═══ RECORDS FOR THIS EXERCISE ═══

-- ==== Sys2Proof/Laws/State.lean ====
section
/-! SUPPORT. What each update of the state leaves in each field, and what the accessors read after it. -/

namespace Sys2Proof.Machine

section
variable (s : State) (r q : Reg) (v : Word) (d : DWord)

/-! ### Fields after a register write -/

@[simp] theorem setX_gprHi : (s.setX r v).gprHi = s.gprHi := by unfold State.setX; split <;> rfl
@[simp] theorem setX_pc : (s.setX r v).pc = s.pc := by unfold State.setX; split <;> rfl
@[simp] theorem setX_npc : (s.setX r v).npc = s.npc := by unfold State.setX; split <;> rfl
@[simp] theorem setX_pcHi : (s.setX r v).pcHi = s.pcHi := by unfold State.setX; split <;> rfl
@[simp] theorem setX_npcHi : (s.setX r v).npcHi = s.npcHi := by unfold State.setX; split <;> rfl
@[simp] theorem setX_ds : (s.setX r v).ds = s.ds := by unfold State.setX; split <;> rfl
@[simp] theorem setX_mem : (s.setX r v).mem = s.mem := by unfold State.setX; split <;> rfl
@[simp] theorem setX_launch : (s.setX r v).launch = s.launch := by unfold State.setX; split <;> rfl
@[simp] theorem setX_draws : (s.setX r v).draws = s.draws := by unfold State.setX; split <;> rfl

@[simp] theorem setHi_gpr : (s.setHi r v).gpr = s.gpr := by unfold State.setHi; split <;> rfl
@[simp] theorem setHi_pc : (s.setHi r v).pc = s.pc := by unfold State.setHi; split <;> rfl
@[simp] theorem setHi_npc : (s.setHi r v).npc = s.npc := by unfold State.setHi; split <;> rfl
@[simp] theorem setHi_pcHi : (s.setHi r v).pcHi = s.pcHi := by unfold State.setHi; split <;> rfl
@[simp] theorem setHi_npcHi : (s.setHi r v).npcHi = s.npcHi := by unfold State.setHi; split <;> rfl
@[simp] theorem setHi_ds : (s.setHi r v).ds = s.ds := by unfold State.setHi; split <;> rfl
@[simp] theorem setHi_mem : (s.setHi r v).mem = s.mem := by unfold State.setHi; split <;> rfl
@[simp] theorem setHi_launch : (s.setHi r v).launch = s.launch := by unfold State.setHi; split <;> rfl
@[simp] theorem setHi_draws : (s.setHi r v).draws = s.draws := by unfold State.setHi; split <;> rfl

@[simp] theorem setX64_pc : (s.setX64 r d).pc = s.pc := by simp [State.setX64]
@[simp] theorem setX64_npc : (s.setX64 r d).npc = s.npc := by simp [State.setX64]
@[simp] theorem setX64_pcHi : (s.setX64 r d).pcHi = s.pcHi := by simp [State.setX64]
@[simp] theorem setX64_npcHi : (s.setX64 r d).npcHi = s.npcHi := by simp [State.setX64]
@[simp] theorem setX64_ds : (s.setX64 r d).ds = s.ds := by simp [State.setX64]
@[simp] theorem setX64_mem : (s.setX64 r d).mem = s.mem := by simp [State.setX64]
@[simp] theorem setX64_launch : (s.setX64 r d).launch = s.launch := by simp [State.setX64]
@[simp] theorem setX64_draws : (s.setX64 r d).draws = s.draws := by simp [State.setX64]

@[simp] theorem setFull_pc : (s.setFull r v d).pc = s.pc := by unfold State.setFull; split <;> simp
@[simp] theorem setFull_npc : (s.setFull r v d).npc = s.npc := by unfold State.setFull; split <;> simp
@[simp] theorem setFull_pcHi : (s.setFull r v d).pcHi = s.pcHi := by unfold State.setFull; split <;> simp
@[simp] theorem setFull_npcHi : (s.setFull r v d).npcHi = s.npcHi := by unfold State.setFull; split <;> simp
@[simp] theorem setFull_ds : (s.setFull r v d).ds = s.ds := by unfold State.setFull; split <;> simp
@[simp] theorem setFull_mem : (s.setFull r v d).mem = s.mem := by unfold State.setFull; split <;> simp
@[simp] theorem setFull_launch : (s.setFull r v d).launch = s.launch := by unfold State.setFull; split <;> simp
@[simp] theorem setFull_draws : (s.setFull r v d).draws = s.draws := by unfold State.setFull; split <;> simp

@[simp] theorem drawInto_pc : (s.drawInto r).pc = s.pc := by simp [State.drawInto]
@[simp] theorem drawInto_npc : (s.drawInto r).npc = s.npc := by simp [State.drawInto]
@[simp] theorem drawInto_pcHi : (s.drawInto r).pcHi = s.pcHi := by simp [State.drawInto]
@[simp] theorem drawInto_npcHi : (s.drawInto r).npcHi = s.npcHi := by simp [State.drawInto]
@[simp] theorem drawInto_ds : (s.drawInto r).ds = s.ds := by simp [State.drawInto]
@[simp] theorem drawInto_mem : (s.drawInto r).mem = s.mem := by simp [State.drawInto]
@[simp] theorem drawInto_launch : (s.drawInto r).launch = s.launch := by simp [State.drawInto]
@[simp] theorem drawInto_draws : (s.drawInto r).draws = s.draws + 1 := rfl

/-- A word result is a full result whose 64-bit form is the sign extension. -/
theorem setWord_eq : s.setWord r v = s.setFull r v (v.signExtend 64) := rfl

/-- The link write is a write of register 31. -/
theorem setLink_eq : s.setLink = s.setFull 31 (s.pc + 8) s.linkValue64 := rfl

/-! ### Addresses after a register write -/

@[simp] theorem setFull_alen : (s.setFull r v d).alen = s.alen := by simp [State.alen]
@[simp] theorem setFull_wrap (a : Addr) : (s.setFull r v d).wrap a = s.wrap a := by simp [State.wrap]
@[simp] theorem setFull_pcAddr : (s.setFull r v d).pcAddr = s.pcAddr := by simp [State.pcAddr]
@[simp] theorem setFull_npcAddr : (s.setFull r v d).npcAddr = s.npcAddr := by simp [State.npcAddr]
@[simp] theorem drawInto_alen : (s.drawInto r).alen = s.alen := by simp [State.alen]
@[simp] theorem drawInto_wrap (a : Addr) : (s.drawInto r).wrap a = s.wrap a := by simp [State.wrap]
@[simp] theorem drawInto_pcAddr : (s.drawInto r).pcAddr = s.pcAddr := by simp [State.pcAddr]
@[simp] theorem drawInto_npcAddr : (s.drawInto r).npcAddr = s.npcAddr := by simp [State.npcAddr]

/-! ### Fields after the sequencing and after a store -/

variable (b : Bool) (a : Addr) (w : Word) (e : DWord)

@[simp] theorem sequence_gpr : (s.sequence a b).gpr = s.gpr := by unfold State.sequence; split <;> rfl
@[simp] theorem sequence_gprHi : (s.sequence a b).gprHi = s.gprHi := by unfold State.sequence; split <;> rfl
@[simp] theorem sequence_pc : (s.sequence a b).pc = s.npc := by unfold State.sequence; split <;> rfl
@[simp] theorem sequence_npc : (s.sequence a b).npc = a.extractLsb' 0 32 := by unfold State.sequence; split <;> rfl
@[simp] theorem sequence_ds : (s.sequence a b).ds = b := by unfold State.sequence; split <;> rfl
@[simp] theorem sequence_mem : (s.sequence a b).mem = s.mem := by unfold State.sequence; split <;> rfl
@[simp] theorem sequence_launch : (s.sequence a b).launch = s.launch := by unfold State.sequence; split <;> rfl
@[simp] theorem sequence_draws : (s.sequence a b).draws = s.draws := by unfold State.sequence; split <;> rfl

@[simp] theorem advance_gpr : s.advance.gpr = s.gpr := sequence_gpr s _ _
@[simp] theorem advance_gprHi : s.advance.gprHi = s.gprHi := sequence_gprHi s _ _
@[simp] theorem advance_pc : s.advance.pc = s.npc := sequence_pc s _ _
@[simp] theorem advance_ds : s.advance.ds = false := sequence_ds s _ _
@[simp] theorem advance_mem : s.advance.mem = s.mem := sequence_mem s _ _
@[simp] theorem advance_launch : s.advance.launch = s.launch := sequence_launch s _ _
@[simp] theorem advance_draws : s.advance.draws = s.draws := sequence_draws s _ _

@[simp] theorem transfer_gpr : (s.transfer b a).gpr = s.gpr := sequence_gpr s _ _
@[simp] theorem transfer_gprHi : (s.transfer b a).gprHi = s.gprHi := sequence_gprHi s _ _
@[simp] theorem transfer_pc : (s.transfer b a).pc = s.npc := sequence_pc s _ _
@[simp] theorem transfer_ds : (s.transfer b a).ds = true := sequence_ds s _ _
@[simp] theorem transfer_mem : (s.transfer b a).mem = s.mem := sequence_mem s _ _
@[simp] theorem transfer_launch : (s.transfer b a).launch = s.launch := sequence_launch s _ _
@[simp] theorem transfer_draws : (s.transfer b a).draws = s.draws := sequence_draws s _ _

@[simp] theorem putWord_gpr : (s.putWord a v).gpr = s.gpr := rfl
@[simp] theorem putWord_gprHi : (s.putWord a v).gprHi = s.gprHi := rfl
@[simp] theorem putWord_pc : (s.putWord a v).pc = s.pc := rfl
@[simp] theorem putWord_pcHi : (s.putWord a v).pcHi = s.pcHi := rfl
@[simp] theorem putWord_npcHi : (s.putWord a v).npcHi = s.npcHi := rfl
@[simp] theorem putWord_alen : (s.putWord a v).alen = s.alen := rfl
@[simp] theorem putWord_wrap (c : Addr) : (s.putWord a v).wrap c = s.wrap c := rfl
@[simp] theorem putWord_pcAddr : (s.putWord a v).pcAddr = s.pcAddr := rfl
@[simp] theorem putWord_npcAddr : (s.putWord a v).npcAddr = s.npcAddr := rfl
@[simp] theorem putWord_npc : (s.putWord a v).npc = s.npc := rfl
@[simp] theorem putWord_ds : (s.putWord a v).ds = s.ds := rfl
@[simp] theorem putWord_mem : (s.putWord a v).mem = Memory.writeWord s.launch.endian s.mem a v := rfl
@[simp] theorem putWord_launch : (s.putWord a v).launch = s.launch := rfl
@[simp] theorem putWord_draws : (s.putWord a v).draws = s.draws := rfl

/-! ### Registers after each update -/

@[simp] theorem x_zero : s.x 0#5 = 0#32 := rfl
@[simp] theorem hi_zero : s.hi 0#5 = 0#32 := rfl
@[simp] theorem x64_zero : s.x64 0#5 = 0#64 := by
  rw [State.x64, hi_zero, x_zero]
  rfl

@[simp] theorem x_advance : s.advance.x r = s.x r := by simp [State.x]
@[simp] theorem hi_advance : s.advance.hi r = s.hi r := by simp [State.hi]
@[simp] theorem x64_advance : s.advance.x64 r = s.x64 r := by simp [State.x64]
@[simp] theorem x_transfer : (s.transfer b a).x r = s.x r := by simp [State.x]
@[simp] theorem hi_transfer : (s.transfer b a).hi r = s.hi r := by simp [State.hi]
@[simp] theorem x64_transfer : (s.transfer b a).x64 r = s.x64 r := by simp [State.x64]
@[simp] theorem x_putWord : (s.putWord a v).x r = s.x r := rfl
@[simp] theorem hi_putWord : (s.putWord a v).hi r = s.hi r := rfl
@[simp] theorem x64_putWord : (s.putWord a v).x64 r = s.x64 r := rfl
@[simp] theorem x_setHi : (s.setHi r v).x q = s.x q := by simp [State.x]
@[simp] theorem hi_setX : (s.setX r v).hi q = s.hi q := by simp [State.hi]

@[simp] theorem x_setX_self : (s.setX r v).x r = if r = 0 then 0 else v := by
  unfold State.x State.setX
  split
  · rfl
  · simp only [Vector.getElem_set_self]

@[simp] theorem hi_setHi_self : (s.setHi r v).hi r = if r = 0 then 0 else v := by
  unfold State.hi State.setHi
  split
  · rfl
  · simp only [Vector.getElem_set_self]

theorem x_setX_ne (h : q ≠ r) : (s.setX r v).x q = s.x q := by
  have h' : r.toNat ≠ q.toNat := fun e => h (BitVec.eq_of_toNat_eq e.symm)
  unfold State.x State.setX
  split
  · rfl
  · split
    · rfl
    · exact Vector.getElem_set_ne r.isLt q.isLt h'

═══

> ACTION ITEM
From the very first line of the records down to the line with "s.gprHi := by unfold State.setX; split <;> rfl", please write out each line exactly, including both ends and no other lines.

> EXERCISE RESULT
-- ==== Sys2Proof/Laws/State.lean ====
section
/-! SUPPORT. What each update of the state leaves in each field, and what the accessors read after it. -/

namespace Sys2Proof.Machine

section
variable (s : State) (r q : Reg) (v : Word) (d : DWord)

/-! ### Fields after a register write -/

@[simp] theorem setX_gprHi : (s.setX r v).gprHi = s.gprHi := by unfold State.setX; split <;> rfl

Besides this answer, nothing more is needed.